Segment Start: TASK MATERIAL

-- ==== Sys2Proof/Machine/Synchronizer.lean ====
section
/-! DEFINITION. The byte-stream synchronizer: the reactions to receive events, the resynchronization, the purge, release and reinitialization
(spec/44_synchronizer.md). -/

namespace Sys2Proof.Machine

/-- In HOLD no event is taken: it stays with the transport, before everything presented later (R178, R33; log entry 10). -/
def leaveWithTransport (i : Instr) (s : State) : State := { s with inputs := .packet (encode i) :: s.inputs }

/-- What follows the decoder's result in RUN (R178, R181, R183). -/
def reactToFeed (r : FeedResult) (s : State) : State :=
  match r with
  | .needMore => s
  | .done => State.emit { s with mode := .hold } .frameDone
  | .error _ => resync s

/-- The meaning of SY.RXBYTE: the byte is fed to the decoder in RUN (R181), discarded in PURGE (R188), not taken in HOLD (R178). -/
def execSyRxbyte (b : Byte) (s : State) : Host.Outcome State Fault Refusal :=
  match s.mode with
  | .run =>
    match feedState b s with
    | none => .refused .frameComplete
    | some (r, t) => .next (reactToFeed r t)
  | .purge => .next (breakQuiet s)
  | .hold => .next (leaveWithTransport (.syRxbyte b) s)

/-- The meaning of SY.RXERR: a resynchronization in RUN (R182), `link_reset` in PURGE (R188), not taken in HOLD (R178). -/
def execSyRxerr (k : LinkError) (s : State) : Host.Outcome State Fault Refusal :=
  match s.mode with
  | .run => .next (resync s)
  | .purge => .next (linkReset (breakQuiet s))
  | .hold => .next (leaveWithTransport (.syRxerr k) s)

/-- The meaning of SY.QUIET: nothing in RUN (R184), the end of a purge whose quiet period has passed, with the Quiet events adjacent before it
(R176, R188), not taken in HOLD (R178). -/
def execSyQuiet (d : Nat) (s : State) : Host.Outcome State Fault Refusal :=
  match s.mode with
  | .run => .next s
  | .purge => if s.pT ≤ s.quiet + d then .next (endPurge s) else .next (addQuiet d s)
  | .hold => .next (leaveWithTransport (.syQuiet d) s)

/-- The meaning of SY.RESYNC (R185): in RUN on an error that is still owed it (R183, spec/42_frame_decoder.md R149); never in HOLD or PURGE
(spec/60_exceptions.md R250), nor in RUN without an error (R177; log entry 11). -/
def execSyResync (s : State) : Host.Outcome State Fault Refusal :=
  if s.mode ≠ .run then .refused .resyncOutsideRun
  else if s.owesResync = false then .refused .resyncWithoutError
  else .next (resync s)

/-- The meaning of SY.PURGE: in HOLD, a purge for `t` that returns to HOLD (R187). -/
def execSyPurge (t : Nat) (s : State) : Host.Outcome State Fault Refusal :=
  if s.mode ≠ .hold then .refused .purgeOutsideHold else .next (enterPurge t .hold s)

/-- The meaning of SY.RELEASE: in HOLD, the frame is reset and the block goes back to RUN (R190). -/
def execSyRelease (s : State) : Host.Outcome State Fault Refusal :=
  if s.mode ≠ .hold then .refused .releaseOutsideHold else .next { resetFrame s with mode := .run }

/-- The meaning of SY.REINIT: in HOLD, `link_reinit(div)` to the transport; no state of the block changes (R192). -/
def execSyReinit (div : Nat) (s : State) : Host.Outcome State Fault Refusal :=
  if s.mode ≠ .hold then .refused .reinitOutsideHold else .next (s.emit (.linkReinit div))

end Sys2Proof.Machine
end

Segment End: TASK MATERIAL

▶ PROBLEM DESCRIPTION
For this exercise, restate every record word for word.

▶ RESPONSE TO THE EXERCISE
-- ==== Sys2Proof/Machine/Synchronizer.lean ====
section
/-! DEFINITION. The byte-stream synchronizer: the reactions to receive events, the resynchronization, the purge, release and reinitialization
(spec/44_synchronizer.md). -/

namespace Sys2Proof.Machine

/-- In HOLD no event is taken: it stays with the transport, before everything presented later (R178, R33; log entry 10). -/
def leaveWithTransport (i : Instr) (s : State) : State := { s with inputs := .packet (encode i) :: s.inputs }

/-- What follows the decoder's result in RUN (R178, R181, R183). -/
def reactToFeed (r : FeedResult) (s : State) : State :=
  match r with
  | .needMore => s
  | .done => State.emit { s with mode := .hold } .frameDone
  | .error _ => resync s

/-- The meaning of SY.RXBYTE: the byte is fed to the decoder in RUN (R181), discarded in PURGE (R188), not taken in HOLD (R178). -/
def execSyRxbyte (b : Byte) (s : State) : Host.Outcome State Fault Refusal :=
  match s.mode with
  | .run =>
    match feedState b s with
    | none => .refused .frameComplete
    | some (r, t) => .next (reactToFeed r t)
  | .purge => .next (breakQuiet s)
  | .hold => .next (leaveWithTransport (.syRxbyte b) s)

/-- The meaning of SY.RXERR: a resynchronization in RUN (R182), `link_reset` in PURGE (R188), not taken in HOLD (R178). -/
def execSyRxerr (k : LinkError) (s : State) : Host.Outcome State Fault Refusal :=
  match s.mode with
  | .run => .next (resync s)
  | .purge => .next (linkReset (breakQuiet s))
  | .hold => .next (leaveWithTransport (.syRxerr k) s)

/-- The meaning of SY.QUIET: nothing in RUN (R184), the end of a purge whose quiet period has passed, with the Quiet events adjacent before it
(R176, R188), not taken in HOLD (R178). -/
def execSyQuiet (d : Nat) (s : State) : Host.Outcome State Fault Refusal :=
  match s.mode with
  | .run => .next s
  | .purge => if s.pT ≤ s.quiet + d then .next (endPurge s) else .next (addQuiet d s)
  | .hold => .next (leaveWithTransport (.syQuiet d) s)

/-- The meaning of SY.RESYNC (R185): in RUN on an error that is still owed it (R183, spec/42_frame_decoder.md R149); never in HOLD or PURGE
(spec/60_exceptions.md R250), nor in RUN without an error (R177; log entry 11). -/
def execSyResync (s : State) : Host.Outcome State Fault Refusal :=
  if s.mode ≠ .run then .refused .resyncOutsideRun
  else if s.owesResync = false then .refused .resyncWithoutError
  else .next (resync s)

/-- The meaning of SY.PURGE: in HOLD, a purge for `t` that returns to HOLD (R187). -/
def execSyPurge (t : Nat) (s : State) : Host.Outcome State Fault Refusal :=
  if s.mode ≠ .hold then .refused .purgeOutsideHold else .next (enterPurge t .hold s)

/-- The meaning of SY.RELEASE: in HOLD, the frame is reset and the block goes back to RUN (R190). -/
def execSyRelease (s : State) : Host.Outcome State Fault Refusal :=
  if s.mode ≠ .hold then .refused .releaseOutsideHold else .next { resetFrame s with mode := .run }

/-- The meaning of SY.REINIT: in HOLD, `link_reinit(div)` to the transport; no state of the block changes (R192). -/
def execSyReinit (div : Nat) (s : State) : Host.Outcome State Fault Refusal :=
  if s.mode ≠ .hold then .refused .reinitOutsideHold else .next (s.emit (.linkReinit div))

end Sys2Proof.Machine
end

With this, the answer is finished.